Canvas 3 — Impact on agentic system design (architecture implications)
1) Inference architecture shifts
From: “LLM produces answer”
To: “LLM controls a computer substrate”
Required components:
- Sandbox provisioner: ephemeral container per task or per session
- I/O contract: fixed directories + final answer file extraction
- Tool gateway: minimal, universal tools (shell + file editor + submit)
- Trajectory store: persist action/observation logs for debugging + training
Design consequence:
- the environment becomes the long-context buffer, scratchpad, and verifier.
2) Context handling: prompt budget → filesystem budget
Mechanism:
- keep prompt thin (instructions + pointers)
- place large context as files
- rely on search + selective reads
System implications:
- deterministic retrieval primitives (
grep,ripgrep,sqlite, embeddings) - caching of preprocessed indices for repeated queries
- document chunking as first-class preprocessing, not prompt engineering
3) Tooling philosophy: “meta-tools” dominate
The shell is a universal API surface:
- install capabilities at runtime
- run domain software
- compose pipelines (grep → parse → compute → format)
System implications:
- fewer bespoke tool integrations
- higher need for policy (what is allowed) and guardrails (quotas)

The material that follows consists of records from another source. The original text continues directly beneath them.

/-! `respond` -/

@[simp] theorem respond_log2Cap (r : PopResult) (s : State) : (s.respond r).log2Cap = s.log2Cap := by rfl
@[simp] theorem respond_storage (r : PopResult) (s : State) : (s.respond r).storage = s.storage := by rfl
@[simp] theorem respond_head (r : PopResult) (s : State) : (s.respond r).head = s.head := by rfl
@[simp] theorem respond_tail (r : PopResult) (s : State) : (s.respond r).tail = s.tail := by rfl
@[simp] theorem respond_count (r : PopResult) (s : State) : (s.respond r).count = s.count := by rfl
@[simp] theorem respond_rsp (r : PopResult) (s : State) : (s.respond r).rsp = r := by rfl
@[simp] theorem respond_ret (r : PopResult) (s : State) : (s.respond r).ret = s.ret := by rfl
@[simp] theorem respond_dst (r : PopResult) (s : State) : (s.respond r).dst = s.dst := by rfl
@[simp] theorem respond_call (r : PopResult) (s : State) : (s.respond r).call = s.call := by rfl
@[simp] theorem respond_pending (r : PopResult) (s : State) : (s.respond r).pending = s.pending := by rfl
@[simp] theorem respond_orders (r : PopResult) (s : State) : (s.respond r).orders = s.orders := by rfl
@[simp] theorem respond_tick (r : PopResult) (s : State) : (s.respond r).tick = s.tick + 1 := by rfl
@[simp] theorem respond_cap (r : PopResult) (s : State) : (s.respond r).cap = s.cap := by rfl

/-! `quiet` -/

@[simp] theorem quiet_log2Cap (s : State) : (s.quiet).log2Cap = s.log2Cap := by rfl
@[simp] theorem quiet_storage (s : State) : (s.quiet).storage = s.storage := by rfl
@[simp] theorem quiet_head (s : State) : (s.quiet).head = s.head := by rfl
@[simp] theorem quiet_tail (s : State) : (s.quiet).tail = s.tail := by rfl
@[simp] theorem quiet_count (s : State) : (s.quiet).count = s.count := by rfl
@[simp] theorem quiet_rsp (s : State) : (s.quiet).rsp = ⟨false, Config.idleRdData (s.tick + 1)⟩ := by rfl
@[simp] theorem quiet_ret (s : State) : (s.quiet).ret = s.ret := by rfl
@[simp] theorem quiet_dst (s : State) : (s.quiet).dst = s.dst := by rfl
@[simp] theorem quiet_call (s : State) : (s.quiet).call = s.call := by rfl
@[simp] theorem quiet_pending (s : State) : (s.quiet).pending = s.pending := by rfl
@[simp] theorem quiet_orders (s : State) : (s.quiet).orders = s.orders := by rfl
@[simp] theorem quiet_tick (s : State) : (s.quiet).tick = s.tick + 1 := by rfl
@[simp] theorem quiet_cap (s : State) : (s.quiet).cap = s.cap := by rfl

/-! `popStep` -/

@[simp] theorem popStep_log2Cap (s : State) : (s.popStep).log2Cap = s.log2Cap := by rfl
@[simp] theorem popStep_storage (s : State) : (s.popStep).storage = s.storage := by rfl
@[simp] theorem popStep_head (s : State) : (s.popStep).head = s.head := by rfl
@[simp] theorem popStep_tail (s : State) : (s.popStep).tail = if s.count = 0 then s.tail else s.succIndex s.tail := by rfl
@[simp] theorem popStep_count (s : State) : (s.popStep).count = s.count - 1 := by rfl
@[simp] theorem popStep_rsp (s : State) : (s.popStep).rsp = s.popResult := by rfl
@[simp] theorem popStep_ret (s : State) : (s.popStep).ret = s.ret := by rfl
@[simp] theorem popStep_dst (s : State) : (s.popStep).dst = s.dst := by rfl
@[simp] theorem popStep_call (s : State) : (s.popStep).call = s.call := by rfl
@[simp] theorem popStep_pending (s : State) : (s.popStep).pending = s.pending := by rfl
@[simp] theorem popStep_orders (s : State) : (s.popStep).orders = s.orders := by rfl
@[simp] theorem popStep_tick (s : State) : (s.popStep).tick = s.tick + 1 := by rfl
@[simp] theorem popStep_cap (s : State) : (s.popStep).cap = s.cap := by rfl

/-! `handBack` -/

@[simp] theorem handBack_log2Cap (v : Ret) (s : State) : (s.handBack v).log2Cap = s.log2Cap := by rfl
@[simp] theorem handBack_storage (v : Ret) (s : State) : (s.handBack v).storage = s.storage := by rfl
@[simp] theorem handBack_head (v : Ret) (s : State) : (s.handBack v).head = s.head := by rfl
@[simp] theorem handBack_tail (v : Ret) (s : State) : (s.handBack v).tail = s.tail := by rfl
@[simp] theorem handBack_count (v : Ret) (s : State) : (s.handBack v).count = s.count := by rfl
@[simp] theorem handBack_rsp (v : Ret) (s : State) : (s.handBack v).rsp = s.rsp := by rfl
@[simp] theorem handBack_ret (v : Ret) (s : State) : (s.handBack v).ret = v := by rfl
@[simp] theorem handBack_dst (v : Ret) (s : State) : (s.handBack v).dst = s.dst := by rfl
@[simp] theorem handBack_call (v : Ret) (s : State) : (s.handBack v).call = s.call := by rfl
@[simp] theorem handBack_pending (v : Ret) (s : State) : (s.handBack v).pending = s.pending := by rfl
@[simp] theorem handBack_orders (v : Ret) (s : State) : (s.handBack v).orders = s.orders := by rfl
@[simp] theorem handBack_tick (v : Ret) (s : State) : (s.handBack v).tick = s.tick := by rfl
@[simp] theorem handBack_cap (v : Ret) (s : State) : (s.handBack v).cap = s.cap := by rfl

/-! `dropOrder` -/

@[simp] theorem dropOrder_log2Cap (s : State) : (s.dropOrder).log2Cap = s.log2Cap := by rfl
@[simp] theorem dropOrder_storage (s : State) : (s.dropOrder).storage = s.storage := by rfl
@[simp] theorem dropOrder_head (s : State) : (s.dropOrder).head = s.head := by rfl
@[simp] theorem dropOrder_tail (s : State) : (s.dropOrder).tail = s.tail := by rfl
@[simp] theorem dropOrder_count (s : State) : (s.dropOrder).count = s.count := by rfl
@[simp] theorem dropOrder_rsp (s : State) : (s.dropOrder).rsp = s.rsp := by rfl
@[simp] theorem dropOrder_ret (s : State) : (s.dropOrder).ret = s.ret := by rfl
@[simp] theorem dropOrder_dst (s : State) : (s.dropOrder).dst = s.dst := by rfl
@[simp] theorem dropOrder_call (s : State) : (s.dropOrder).call = s.call := by rfl
@[simp] theorem dropOrder_pending (s : State) : (s.dropOrder).pending = s.pending := by rfl
@[simp] theorem dropOrder_orders (s : State) : (s.dropOrder).orders = s.orders.tail := by rfl
@[simp] theorem dropOrder_tick (s : State) : (s.dropOrder).tick = s.tick := by rfl
@[simp] theorem dropOrder_cap (s : State) : (s.dropOrder).cap = s.cap := by rfl

/-! `setCall` -/

@[simp] theorem setCall_log2Cap (c : Option StringCall) (s : State) : (s.setCall c).log2Cap = s.log2Cap := by rfl
@[simp] theorem setCall_storage (c : Option StringCall) (s : State) : (s.setCall c).storage = s.storage := by rfl
@[simp] theorem setCall_head (c : Option StringCall) (s : State) : (s.setCall c).head = s.head := by rfl
@[simp] theorem setCall_tail (c : Option StringCall) (s : State) : (s.setCall c).tail = s.tail := by rfl
@[simp] theorem setCall_count (c : Option StringCall) (s : State) : (s.setCall c).count = s.count := by rfl
@[simp] theorem setCall_rsp (c : Option StringCall) (s : State) : (s.setCall c).rsp = s.rsp := by rfl
@[simp] theorem setCall_ret (c : Option StringCall) (s : State) : (s.setCall c).ret = s.ret := by rfl
@[simp] theorem setCall_dst (c : Option StringCall) (s : State) : (s.setCall c).dst = s.dst := by rfl
@[simp] theorem setCall_call (c : Option StringCall) (s : State) : (s.setCall c).call = c := by rfl
@[simp] theorem setCall_pending (c : Option StringCall) (s : State) : (s.setCall c).pending = s.pending := by rfl
@[simp] theorem setCall_orders (c : Option StringCall) (s : State) : (s.setCall c).orders = s.orders := by rfl
@[simp] theorem setCall_tick (c : Option StringCall) (s : State) : (s.setCall c).tick = s.tick := by rfl
@[simp] theorem setCall_cap (c : Option StringCall) (s : State) : (s.setCall c).cap = s.cap := by rfl

/-! `dstWrite` -/

@[simp] theorem dstWrite_log2Cap (k : Nat) (v : Byte) (s : State) : (s.dstWrite k v).log2Cap = s.log2Cap := by rfl
@[simp] theorem dstWrite_storage (k : Nat) (v : Byte) (s : State) : (s.dstWrite k v).storage = s.storage := by rfl
@[simp] theorem dstWrite_head (k : Nat) (v : Byte) (s : State) : (s.dstWrite k v).head = s.head := by rfl
@[simp] theorem dstWrite_tail (k : Nat) (v : Byte) (s : State) : (s.dstWrite k v).tail = s.tail := by rfl
@[simp] theorem dstWrite_count (k : Nat) (v : Byte) (s : State) : (s.dstWrite k v).count = s.count := by rfl
@[simp] theorem dstWrite_rsp (k : Nat) (v : Byte) (s : State) : (s.dstWrite k v).rsp = s.rsp := by rfl
@[simp] theorem dstWrite_ret (k : Nat) (v : Byte) (s : State) : (s.dstWrite k v).ret = s.ret := by rfl
@[simp] theorem dstWrite_dst (k : Nat) (v : Byte) (s : State) : (s.dstWrite k v).dst = Memory.write s.dst k v := by rfl
@[simp] theorem dstWrite_call (k : Nat) (v : Byte) (s : State) : (s.dstWrite k v).call = s.call := by rfl
@[simp] theorem dstWrite_pending (k : Nat) (v : Byte) (s : State) : (s.dstWrite k v).pending = s.pending := by rfl
@[simp] theorem dstWrite_orders (k : Nat) (v : Byte) (s : State) : (s.dstWrite k v).orders = s.orders := by rfl
@[simp] theorem dstWrite_tick (k : Nat) (v : Byte) (s : State) : (s.dstWrite k v).tick = s.tick := by rfl
@[simp] theorem dstWrite_cap (k : Nat) (v : Byte) (s : State) : (s.dstWrite k v).cap = s.cap := by rfl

4) Training pipeline implications (sandbox-native post-training)
Key idea:
- train exploration using general tasks by relocating context into the sandbox
System implications:
- training infrastructure must run many sandboxes concurrently
- reward functions remain outcome-based; no need for step-level labels
- logs become training data (trajectory replay, tool-use diagnostics)
Operational consequence:
- “agentic competence” becomes a trainable, transferable skill layer.
5) Efficiency model changes
Token accounting:
- prompt tokens down (files instead)
- multi-turn overhead up
- environment output tokens mostly “prefill”, sometimes cheaper than decoding
Engineering implications:
- throughput depends on:
- ratio of env tokens vs decoded tokens,
- turn count,
- command latency (install/network).
Optimization surface:
- parallelize safe environment steps (e.g., pre-index files)
- package caching and pinned dependency layers
- constrain tool output size; enforce truncation strategies
6) Reliability + safety envelope expands
New risk classes introduced by “computer access”:
- network exfiltration and data leakage
- supply-chain attacks via installs
- prompt injection via local files or web content
- resource exhaustion (CPU/RAM/disk), fork bombs, infinite loops
Hard controls required:
- network egress policy (allowlist/denylist), DNS control
- CPU/memory/time quotas; syscall filtering
- read-only mounts for sensitive areas; restrict host integration
- package install policy: mirror + hashes, pinned versions
Auditing requirements:
- immutable logs of commands, files created/modified, outbound requests
- reproducible runs (snapshot image + dependency lockfiles)
7) Product-level capability expansion (beyond text)
Sandbox makes file artifacts first-class outputs:
- html dashboards, posters, charts, audio, video, datasets, code repos
System design implication:
- outputs are “deliverables”, not prose.
- evaluation can become artifact-based (render/execute/test).
8) Concrete blueprint (minimal viable agentic stack)
Control plane
- Task router → sandbox allocator → run loop controller → artifact collector
Data plane
- Container image + runtime dependency cache
/input,/documents,/outputdirectory contract- log sink (actions, observations, timestamps, resource metrics)
Policy plane
- capability toggles (network on/off; install allowed/blocked)
- quotas (turns, tokens, wall time, CPU, RAM, disk)
- content filters for outbound requests and sensitive file access
Outcome:
- a general agent runtime where “tools” are emergent from the OS substrate.
9) What changes in “agentic system design” immediately
- Treat filesystem + terminal as the default tool substrate.
- Treat context placement as a systems decision, not a prompting decision.
- Add first-class observability: capability-use rates + wandering detectors.
- Make sandbox policy explicit per deployment tier (offline, restricted net, full net).